Caveat Vendor
Self-Regulatory Organization Enforcement Agreements Aim to Increase Transparency in Personalized Ads
November 06, 2014
Devon Winkles and Mary-Elizabeth M. Hadley
Last week, the Advertising Self-Regulatory Council’s Online Interest-Based Advertising Accountability Program released agreements with five website operators addressing their compliance with the Self-Regulatory Principles for Online Behavioral Advertising (“OBA Principles”). Under the agreements, Answers Corporation, Best Buy, BuzzFeed, Go.com and Yelp will provide real-time “enhanced notice links” to website visitors when third parties collect information for online behavioral advertising, as required under the OBA Principles.

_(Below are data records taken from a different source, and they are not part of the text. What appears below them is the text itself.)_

@[simp] theorem Task.charge_status (e : List DWord) : (t.charge e).status = t.status := by rw [Task.charge]; split <;> rfl
@[simp] theorem Task.charge_kind (e : List DWord) : (t.charge e).kind = t.kind := by rw [Task.charge]; split <;> rfl
@[simp] theorem Task.charge_vi (e : List DWord) : (t.charge e).vi = t.vi := by rw [Task.charge]; split <;> rfl
@[simp] theorem Task.charge_wp (e : List DWord) : (t.charge e).wp = t.wp := by rw [Task.charge]; split <;> rfl
@[simp] theorem Task.charge_slot (e : List DWord) : (t.charge e).slot = t.slot := by rw [Task.charge]; split <;> rfl
@[simp] theorem Task.charge_pc (e : List DWord) : (t.charge e).pc = t.pc := by rw [Task.charge]; split <;> rfl
@[simp] theorem Task.charge_g (e : List DWord) : (t.charge e).g = t.g := by rw [Task.charge]; split <;> rfl
@[simp] theorem Task.charge_t (e : List DWord) : (t.charge e).t = t.t := by rw [Task.charge]; split <;> rfl
@[simp] theorem Task.charge_m (e : List DWord) : (t.charge e).m = t.m := by rw [Task.charge]; split <;> rfl
@[simp] theorem Task.charge_v (e : List DWord) : (t.charge e).v = t.v := by rw [Task.charge]; split <;> rfl
@[simp] theorem Task.charge_box (e : List DWord) : (t.charge e).box = t.box := by rw [Task.charge]; split <;> rfl
@[simp] theorem Task.charge_scope (e : List DWord) : (t.charge e).scope = t.scope := by rw [Task.charge]; split <;> rfl
@[simp] theorem Task.charge_mv (e : List DWord) : (t.charge e).mv = t.mv := by rw [Task.charge]; split <;> rfl
@[simp] theorem Task.charge_hw (e : List DWord) : (t.charge e).hw = t.hw := by rw [Task.charge]; split <;> rfl
@[simp] theorem Task.charge_mx (e : List DWord) : (t.charge e).mx = t.mx := by rw [Task.charge]; split <;> rfl
@[simp] theorem Task.charge_red (e : List DWord) : (t.charge e).red = t.red := by rw [Task.charge]; split <;> rfl
@[simp] theorem Task.charge_snaps (e : List DWord) : (t.charge e).snaps = t.snaps := by rw [Task.charge]; split <;> rfl
@[simp] theorem Task.charge_absentLines (e : List DWord) : (t.charge e).absentLines = t.absentLines := by rw [Task.charge]; split <;> rfl
@[simp] theorem Task.charge_twin (e : List DWord) : (t.charge e).twin = t.twin := by rw [Task.charge]; split <;> rfl

end Sys2Proof.Machine
end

The OBA Principles, which were developed by industry associations and are enforced by the advertising self-regulatory arm of the Council of Better Business Bureaus, apply to website operators (first parties), advertisers (third parties) and service providers. There are seven OBA Principles: (1) education, (2) transparency, (3) consumer control, (4) data security, (5) material changes to existing practices, (6) sensitive data and (7) accountability.
Under the Transparency Principle, third parties that collect and use OBA data must provide consumer notice at the time that data are collected and used for online behavioral advertising. For instance, an advertiser may attach a link to each advertisement, which, when clicked, provides a disclosure of its online behavioral advertising practices and provides a mechanism for exercising choice regarding such practices. Many advertisers have employed the AdChoices icon, developed by the Digital Advertising Alliance (“DAA”), to satisfy this requirement.
Website operators, meanwhile, must provide a disclosure of third-party OBA activity occurring on their websites, either in the privacy policy or in some other location on the sites, and this disclosure must either link to an industry-developed consumer choice page or list every third party conducting OBA activity on the website. In addition, website operators have an obligation for real-time disclosure and must ensure that a clear, meaningful and prominent enhanced notice link appears on each page where data are collected. This requirement can be satisfied by a third party in-ad link, as described above, or by a first-party link in a footer or sidebar, but in either case the notice link must appear on each page where data are collected. In its agreements with the website operators, the Advertising Self-Regulatory Council cited several instances where the operators did not place the enhanced notice link on each page where data were collected.
The advertising industry’s self-enforcement efforts are the latest in a trend towards increasing web users’ awareness of third-party tracking. For instance, as we have written, an amendment to the California Online Privacy Protection Act of 2003 (“CalOPPA”) now requires operators of commercial websites and online services (“operators”) to not only disclose how they respond to “do not track” (“DNT”) signals, but also to disclose whether any third parties can collect personally identifying information when a consumer uses the operator’s website or service. According to May 2014 guidance issued by California Attorney General Kamala Harris, operators should clearly identify the sections of their privacy policies regarding online tracking and should describe their response to DNT signals directly in those policies (rather than by linking to another location as CalOPPA permits). The operators are not required, however, to prohibit third party tracking or to honor DNT requests.
Expectations associated with online tracking and behavioral advertising continue to evolve. The OBA Principles represent an important self-regulatory benchmark to which regulators such as the Federal Trade Commission and state attorneys general likely will look in evaluating whether websites are engaged in deceptive or unfair practices.